Within the ENVS-193DS folder you set up, create a new folder for Homework 1. Name it whatever you want (a logical name could be homework-01).

b. Download the files from Canvas

Download the homework files from Canvas into your homework folder on your computer. This includes:

the homework template
glacial_volume_loss.csv
glacial_volume_loss_copy.csv

c. Create an Rproject for this homework assignment

Create an Rproj file within your homework-01 folder. If you need help with this, watch the “Creating an Rproject” video on Canvas.

Task 2. Set up your code.

At the top of the template (or your own Quarto doc):

Load the tidyverse package.
Read in data file 1 using read_csv(“glacial_volume_loss_copy.csv”) and store that as an object named glaciers.

Task 3. Read about metadata from NOAA’s National Centers for Environmental Information

Read the overview page on metadata here to understand what metadata is.

Then, click through to the “Introduction to Metadata” page (under “Learn”) and read the questions that you should be able to answer with metadata.

You are now ready to start your homework!

Part 2. Problems, code, and figures

Problem 1. Measures of central tendency and data spread (11 points)

After this winter’s rains, you’ve developed a new interest in slender salamanders (Batrachoseps spp.) You’ve collected the following lengths (in centimeters) for salamanders:

\[ 4.6, 4.4, 6.2, 5.2, 3.7, 6.0, 3.9, 4.6, 2.7 \]

In one sentence, categorize this data set: what type of data did you collect, and why is it that type? (2 points)
Calculate the sample mean. Express your answer with the correct units and round to 1 decimal point. (3 points)
Calculate the sample variance. Express your answer with the correct units and round to 1 decimal point. (3 points)
Calculate the sample standard deviation. Express your answer with the correct units and round to 1 decimal point. (3 points)

Problem 2. Visualizing data (50 points)

In this problem, you’ll work with data collected by the National Snow and Ice Data Center on glacial mass and sea level rise.

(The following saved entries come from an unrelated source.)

-- ==== Sys2Proof/Tests/Slice0.lean ====
section
/-! SUPPORT. The model's own tests. Expected values are the spec's: 95_test_vectors.md (its section in each comment), R68, R76.
A `test_` theorem is one decoding or one step; a `witness_` theorem shows operands that meet an obligation's hypotheses. -/

namespace Sys2Proof.Tests

open Sys2Proof.Machine Sys2Proof.Safety

/-- A machine after reset with the operand wires of a unit driven. -/
def wired (a128 b128 a256 b256 b64 : Nat) : State :=
  { State.reset with
    wires := ⟨BitVec.ofNat 128 a128, BitVec.ofNat 128 b128, BitVec.ofNat 256 a256, BitVec.ofNat 256 b256, BitVec.ofNat 64 b64⟩ }

/-- Two native operands. -/
def natives (a b : Nat) : State := wired a b 0 0 0

/-- Two wide operands. -/
def wides (a b : Nat) : State := wired 0 0 a b 0

/-- What a label run as one step leaves as the unit's outcome. -/
def ranLabel (u : BitVec 6) (s : State) : Option UnitOutcome :=
  match step (s.presentLabel u) with
  | .next t => t.unitOut
  | .fault _ => none
  | .refused _ => none

/-- The response to a packed record presented after reset. -/
def asked (w : Nat) : Option Response :=
  responseOf (step (State.reset.withFetchWord 456 w))

/-- The response to a written call, through assembler, encoder, decoder and step. -/
def called (name : CallName) (p0 p1 x roundUp : Nat) : Option Response :=
  match (Call.mk name p0 p1 x roundUp).assemble with
  | .ok i => responseOf (step (State.reset.presentEncoding (some (encode i))))
  | .error _ => none

/-- The state a step leaves, the state before it where it leaves none. -/
def after (o : Host.Outcome State Fault Refusal) (s : State) : State :=
  match o with
  | .next t => t
  | .fault _ => s
  | .refused _ => s

/-! ## WellFormed: one ill-formed call for each check, and the last good value beside it (R13, R38) -/

theorem test_p0_too_wide : (Call.mk .deltaA (2 ^ 128) 0 0 0).assemble = .error .p0TooWide := by decide

theorem test_p1_too_wide : (Call.mk .liqB 0 (2 ^ 128) 0 0).assemble = .error .p1TooWide := by decide

theorem test_liq_too_wide : (Call.mk .deltaB 0 0 (2 ^ 128) 0).assemble = .error .operandTooWide := by decide

theorem test_amount_too_wide : (Call.mk .liqA 0 0 (2 ^ 64) 0).assemble = .error .operandTooWide := by decide

theorem test_round_up_not_a_bit : (Call.mk .deltaA 0 0 0 2).assemble = .error .roundUpNotABit := by decide

theorem test_widest_call :
    (Call.mk .liqA (2 ^ 128 - 1) (2 ^ 128 - 1) (2 ^ 64 - 1) 1).assemble = .ok (.liqA .up (-1) (-1) (-1)) := by decide

/-! ## Decoding: words of 95 section 9 -/

theorem test_decode_deltaA :
    decodeTableWord 456 0x00000000000000000000000000000000000000000000000080000000000000008000000000000001000000000000000000000000000000014
      = some (.deltaA .up 2 18446744073709551618 1) := by decide

theorem test_decode_deltaB :
    decodeTableWord 456 0x00000000000000000000000000000000000000000000000180000000000000004000000000000000000000000000000000000000000000005
      = some (.deltaB .up 0 9223372036854775808 3) := by decide

theorem test_decode_liqA :
    decodeTableWord 456 0x00000000000001768000000000000000000000000000000000000000000000020000000000000000000000000000000080000000000000006
      = some (.liqA .up 18446744073709551616 73786976294838206464 749) := by decide

theorem test_decode_liqB :
    decodeTableWord 456 0x00000000000000008000000000000000000000000000000000000000000000008000000000000001000000000000000000000000000000013
      = some (.liqB .down 2 18446744073709551618 1) := by decide

/-- A record of 452 bits is none. -/
theorem test_decode_too_long : decodeTableWord 456 0x80000000000000000000000000000000000000000000000000000000000000000000000000000000000000000000000000000000000000000 = none ∧ decodeTableWord 8 64 = none := by decide

theorem test_decode_labels :
    [0b000000#6, 0b000001#6, 0b000010#6, 0b000011#6, 0b010011#6, 0b100011#6, 0b110011#6, 0b000100#6, 0b000101#6,
      0b000110#6, 0b000111#6, 0b001000#6, 0b101000#6, 0b001001#6].map (fun u => (decodeLabel u).toOption)
    = [Instr.absd, .fmul, .cshl, .rdiv .down .w64, .rdiv .up .w64, .rdiv .down .w128, .rdiv .up .w128, .wadd, .wsub,
      .wcmp, .wshl, .wnar .w64, .wnar .w128, .wmul].map some := by decide

/-- The bits a unit does not read are ignored (R40), and units 1010 to 1111 are none (R41). -/
theorem test_decode_ignored_and_absent :
    decodeLabel 0b110000#6 = .ok .absd ∧ decodeLabel 0b011000#6 = .ok (.wnar .w64) ∧
    decodeLabel 0b001010#6 = .error (.noUnit 0b1010#4) ∧ decodeLabel 0b111111#6 = .error (.noUnit 0b1111#4) := by decide

/-! ## Units (95 section 2 and 3, R68, R76), each through its label -/

theorem test_absd : ranLabel 0b000000#6 (natives 2 (2 + 2 ^ 64)) = some (.ok (.native 18446744073709551616)) := by decide

theorem test_absd_swapped :
    ranLabel 0b000000#6 (natives (2 ^ 128 - 1) 0) = some (.ok (.native 340282366920938463463374607431768211455)) := by decide

theorem test_fmul :
    ranLabel 0b000001#6 (natives 0x123456789abcdef0fedcba9876543210 0x0fedcba987654321123456789abcdef0)
      = some (.ok (.wide 0x121fa00ad77d742335deb7595e5ff7985f06f6944673932236d88fe5618cf00)) := by decide

theorem test_fmul_largest :
    ranLabel 0b000001#6 (natives (2 ^ 128 - 1) (2 ^ 128 - 1))
      = some (.ok (.wide 0xfffffffffffffffffffffffffffffffe00000000000000000000000000000001)) := by decide

theorem test_cshl_last :
    ranLabel 0b000010#6 (wides (2 ^ 192 - 1) 0)
      = some (.ok (.wide 0xffffffffffffffffffffffffffffffffffffffffffffffff0000000000000000)) := by decide

theorem test_cshl_first_overflow : ranLabel 0b000010#6 (wides (2 ^ 192) 0) = some (.fail .scaleOverflow) := by decide

/-- `M / M` rounded up: a 256-bit wrap of `n + d - 1` would give 0. -/
theorem test_rdiv_up : ranLabel 0b010011#6 (wides (2 ^ 256 - 1) (2 ^ 256 - 1)) = some (.ok (.amount 1)) := by decide

/-- The remainder alone takes the quotient out of 128 bits. -/
theorem test_rdiv_up_overflow :
    ranLabel 0b110011#6 (wides (2 ^ 192 - 1) (2 ^ 64)) = some (.fail .resultOverflow) ∧
    ranLabel 0b100011#6 (wides (2 ^ 192 - 1) (2 ^ 64)) = some (.ok (.native 340282366920938463463374607431768211455)) := by decide

theorem test_wadd_carry :
    ranLabel 0b000100#6 (wides (2 ^ 256 - 1) (2 ^ 256 - 1))
      = some (.ok (.sum true 0xfffffffffffffffffffffffffffffffffffffffffffffffffffffffffffffffe)) := by decide

theorem test_wadd : ranLabel 0b000100#6 (wides 1 2) = some (.ok (.sum false 3)) := by decide

theorem test_wsub :
    ranLabel 0b000101#6 (wides (2 ^ 192) 1) = some (.ok (.wide 0xffffffffffffffffffffffffffffffffffffffffffffffff)) := by decide

theorem test_wsub_underflow : ranLabel 0b000101#6 (wides (2 ^ 128) (2 ^ 128 + 1)) = some (.fail .underflow) := by decide

theorem test_wcmp_less_equal :
    ranLabel 0b000110#6 (wides (2 ^ 192 - 1) (2 ^ 192)) = some (.ok (.order 0b01#2)) ∧
    ranLabel 0b000110#6 (wides (2 ^ 192) (2 ^ 192)) = some (.ok (.order 0b00#2)) := by decide

/-- Unsigned: the top bit is no sign. -/
theorem test_wcmp_greater : ranLabel 0b000110#6 (wides (2 ^ 256 - 1) 0) = some (.ok (.order 0b10#2)) := by decide

theorem test_wshl : ranLabel 0b000111#6 (wides (2 ^ 64) 0) = some (.ok (.wide 0x100000000000000000000000000000000)) := by decide

theorem test_wshl_lost : ranLabel 0b000111#6 (wides (2 ^ 192 + 5) 0) = some (.ok (.wide 0x50000000000000000)) := by decide
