-- ==== Sys2Proof/Machine/ParamsGains.lean ====
section
/-! DEFINITION. The parameter and gain model (`40_params_gains.md`): NOP, INIT_PARAMS, INIT_CC, INIT_SC,
INIT_PLL, INIT_EEMF, INIT_FOO, UPDATE_GAINS, RESET_CTRL. A product `a·b·c` is `(a·b)·c` (R100). -/

namespace Sys2Proof.Machine

variable {N : Type}

/-! ## The gain formulas -/

/-- `Ki_sc`: `Kp_sc · Wsc · 0.25` (R104, R108). -/
def kiSc (P : Params N) (kp wsc : N) : N := P.mul (P.mul kp wsc) (P.ofDecimal 1 4)

/-- The proportional gain of a PLL pair: `2 · 0.707 · W` (R105, R108). -/
def kpPll (P : Params N) (w : N) : N := P.mul (P.mul (P.ofDecimal 2 1) (P.ofDecimal 707 1000)) w

/-- The integral gain of a PLL pair: `W · W` (R105, R108). -/
def kiPll (P : Params N) (w : N) : N := P.mul w w

/-- `W_h = 2 · pi · 10`, "not a register" (R105, R108). -/
def wHall (P : Params N) : N := P.mul (P.mul (P.ofDecimal 2 1) P.pi) (P.ofDecimal 10 1)

/-! ## The operations on the register file -/

/-- INIT_PARAMS (R102). -/
def initParams (P : Params N) (c : Context N) : Context N :=
  let kt := P.mul (P.mul (P.ofDecimal 3 2) c.a.A4) c.a.A3
  { c with
    par :=
      { Rs := c.a.A0, Ld := c.a.A1, Lq := c.a.A2, Lamf := c.a.A3, PP := c.a.A4, Jm := c.a.A5
        Bm := c.a.A6, I_align := c.a.A7, I_rated := c.a.A8, I_limit := c.a.A9
        Wrpm_rated := c.a.A10, Te_rated := c.a.A11
        Kt := kt, INV_Kt := P.div (P.ofDecimal 1 1) kt } }

/-- The current-controller gains from a bandwidth (R103, R108). -/
def ccGains (P : Params N) (wcc : N) (par : ParamSet N) (g : Gains N) : Gains N :=
  { g with
    Kpd := P.mul wcc par.Ld, Kid := P.mul wcc par.Rs, Kpq := P.mul wcc par.Lq
    Kiq := P.mul wcc par.Rs }

/-- The speed-controller gains from a bandwidth (R104, R108). -/
def scGains (P : Params N) (wsc : N) (par : ParamSet N) (g : Gains N) : Gains N :=
  { g with Kp_sc := P.mul par.Jm wsc, Ki_sc := kiSc P (P.mul par.Jm wsc) wsc }

/-- The two PLL gain pairs from a bandwidth (R105, R108). -/
def pllGains (P : Params N) (wpll : N) (g : Gains N) : Gains N :=
  { g with
    Kp_pll := kpPll P wpll, Ki_pll := kiPll P wpll, Kp_hall := kpPll P (wHall P)
    Ki_hall := kiPll P (wHall P) }

/-- The EEMF gain pair from a bandwidth (R106, R211): both axes use Ld. -/
def eemfGains (P : Params N) (wc : N) (par : ParamSet N) (g : Gains N) : Gains N :=
  { g with Kp_eemf := P.mul par.Ld wc, Ki_eemf := P.mul par.Rs wc }

/-- INIT_CC (R103). -/
def initCc (P : Params N) (c : Context N) : Context N :=
  setDuties (zero P, zero P, zero P)
    { zeroCurrent P c with bw.Wcc := c.a.A0, gain := ccGains P c.a.A0 c.par c.gain }

/-- INIT_SC (R104): A1 "is read by nothing". -/
def initSc (P : Params N) (c : Context N) : Context N :=
  { c with bw.Wsc := c.a.A0, gain := scGains P c.a.A0 c.par c.gain }

/-- INIT_PLL (R105). -/
def initPll (P : Params N) (c : Context N) : Context N :=
  { c with bw.Wpll := c.a.A0, gain := pllGains P c.a.A0 c.gain }

/-- INIT_EEMF (R106). -/
def initEemf (P : Params N) (c : Context N) : Context N :=
  { c with bw.Wc_eemf := c.a.A0, gain := eemfGains P c.a.A0 c.par c.gain }

/-- INIT_FOO (R107). `Wso`, `l1`, `l2`, `l3` "are not registers". -/
def initFoo (P : Params N) (c : Context N) : Context N :=
  let wso := P.neg c.a.A0
  let l1 := P.sub (P.mul (P.ofDecimal (-2) 1) wso) (P.div c.par.Bm c.par.Jm)
  let l2 := P.sub (P.mul (P.ofDecimal 2 1) (P.mul wso wso)) (P.div (P.mul l1 c.par.Bm) c.par.Jm)
  let l3 := P.mul (P.mul (P.mul wso wso) wso) c.par.Jm
  { c with
    bw.Beta_foo := c.a.A0
    gain := { c.gain with K1 := l1, K2 := P.mul c.par.Jm l2, K3 := P.neg l3 } }

/-- UPDATE_GAINS (R108): the gain registers its pseudocode names, ten of them where its text says eleven
(log entry 11), "and nothing else". -/
def updateGains (P : Params N) (c : Context N) : Context N :=
  { c with
    gain := pllGains P c.bw.Wpll (scGains P c.bw.Wsc c.par (ccGains P c.bw.Wcc c.par c.gain)) }

/-! ## The commands -/

/-- NOP (R101): "Effect: none; no register changes". -/
def execNop (s : State) : Host.Outcome State Fault Refusal := .next s

/-- INIT_PARAMS (R102). -/
def execInitParams (s : State) : Host.Outcome State Fault Refusal :=
  .next { s with ctx := initParams hw s.ctx }

/-- INIT_CC (R103). -/
def execInitCc (s : State) : Host.Outcome State Fault Refusal :=
  .next { s with ctx := initCc hw s.ctx }

/-- INIT_SC (R104). -/
def execInitSc (s : State) : Host.Outcome State Fault Refusal :=
  .next { s with ctx := initSc hw s.ctx }

/-- INIT_PLL (R105). -/
def execInitPll (s : State) : Host.Outcome State Fault Refusal :=
  .next { s with ctx := initPll hw s.ctx }

/-- INIT_EEMF (R106). -/
def execInitEemf (s : State) : Host.Outcome State Fault Refusal :=
  .next { s with ctx := initEemf hw s.ctx }

/-- INIT_FOO (R107). -/
def execInitFoo (s : State) : Host.Outcome State Fault Refusal :=
  .next { s with ctx := initFoo hw s.ctx }

/-- UPDATE_GAINS (R108). -/
def execUpdateGains (s : State) : Host.Outcome State Fault Refusal :=
  .next { s with ctx := updateGains hw s.ctx }

/-- RESET_CTRL (R109). -/
def execResetCtrl (s : State) : Host.Outcome State Fault Refusal :=
  .next { s with ctx := resetControllers hw s.ctx }

end Sys2Proof.Machine
end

Before you start this problem, read about the data here.

Questions:

Open up the two data files (glacial_volume_loss_copy.csv and glacial_volume_loss.csv) in Excel (or another program, if you use something different). Look at the files side-by-side. In one sentence, explain how the data files are different. (2 points)
Using the “Introduction to Metadata” information from Task 3, choose one question from the examples for “Who”, “What”, “Why”, “Where”, “When” and “How”. For example, there are 5 examples under “How”; you should choose one of those examples to address.

Answer the questions you chose using the information in the User Guide on the data page.

Each response should have the “question” (who, what, why, where, when, how), the example (“Who collected and processed the data?”), and your response. Format each as:

Who: Who collected and processed the data? [insert response here]
What: What are the data about? [insert response here]
Why: Why were the data collected? [insert response here]
Where: Where are the data located? [insert response here]

and so on. You should have one response for each question and example. (18 points)

Choose the examples that are most relevant to the dataset!

Not all the examples from Task 3 will be relevant to this dataset. Read the examples and choose the most relevant ones based on what you learn about the dataset from the metadata and the user guide from the National Snow and Ice Data Center.

Before you start parts c and d

On paper, sketch out the axes for the histogram and the scatterplot. Label the axes, and write down the columns in the data frame you will need to use to make the figures. Draw the bars of the histogram and the points of the scatterplot.

By doing this before you code up your figure, you’ll be able to gain some intuition for what your figure should look like. You can then check your work against what you thought based on your drawing.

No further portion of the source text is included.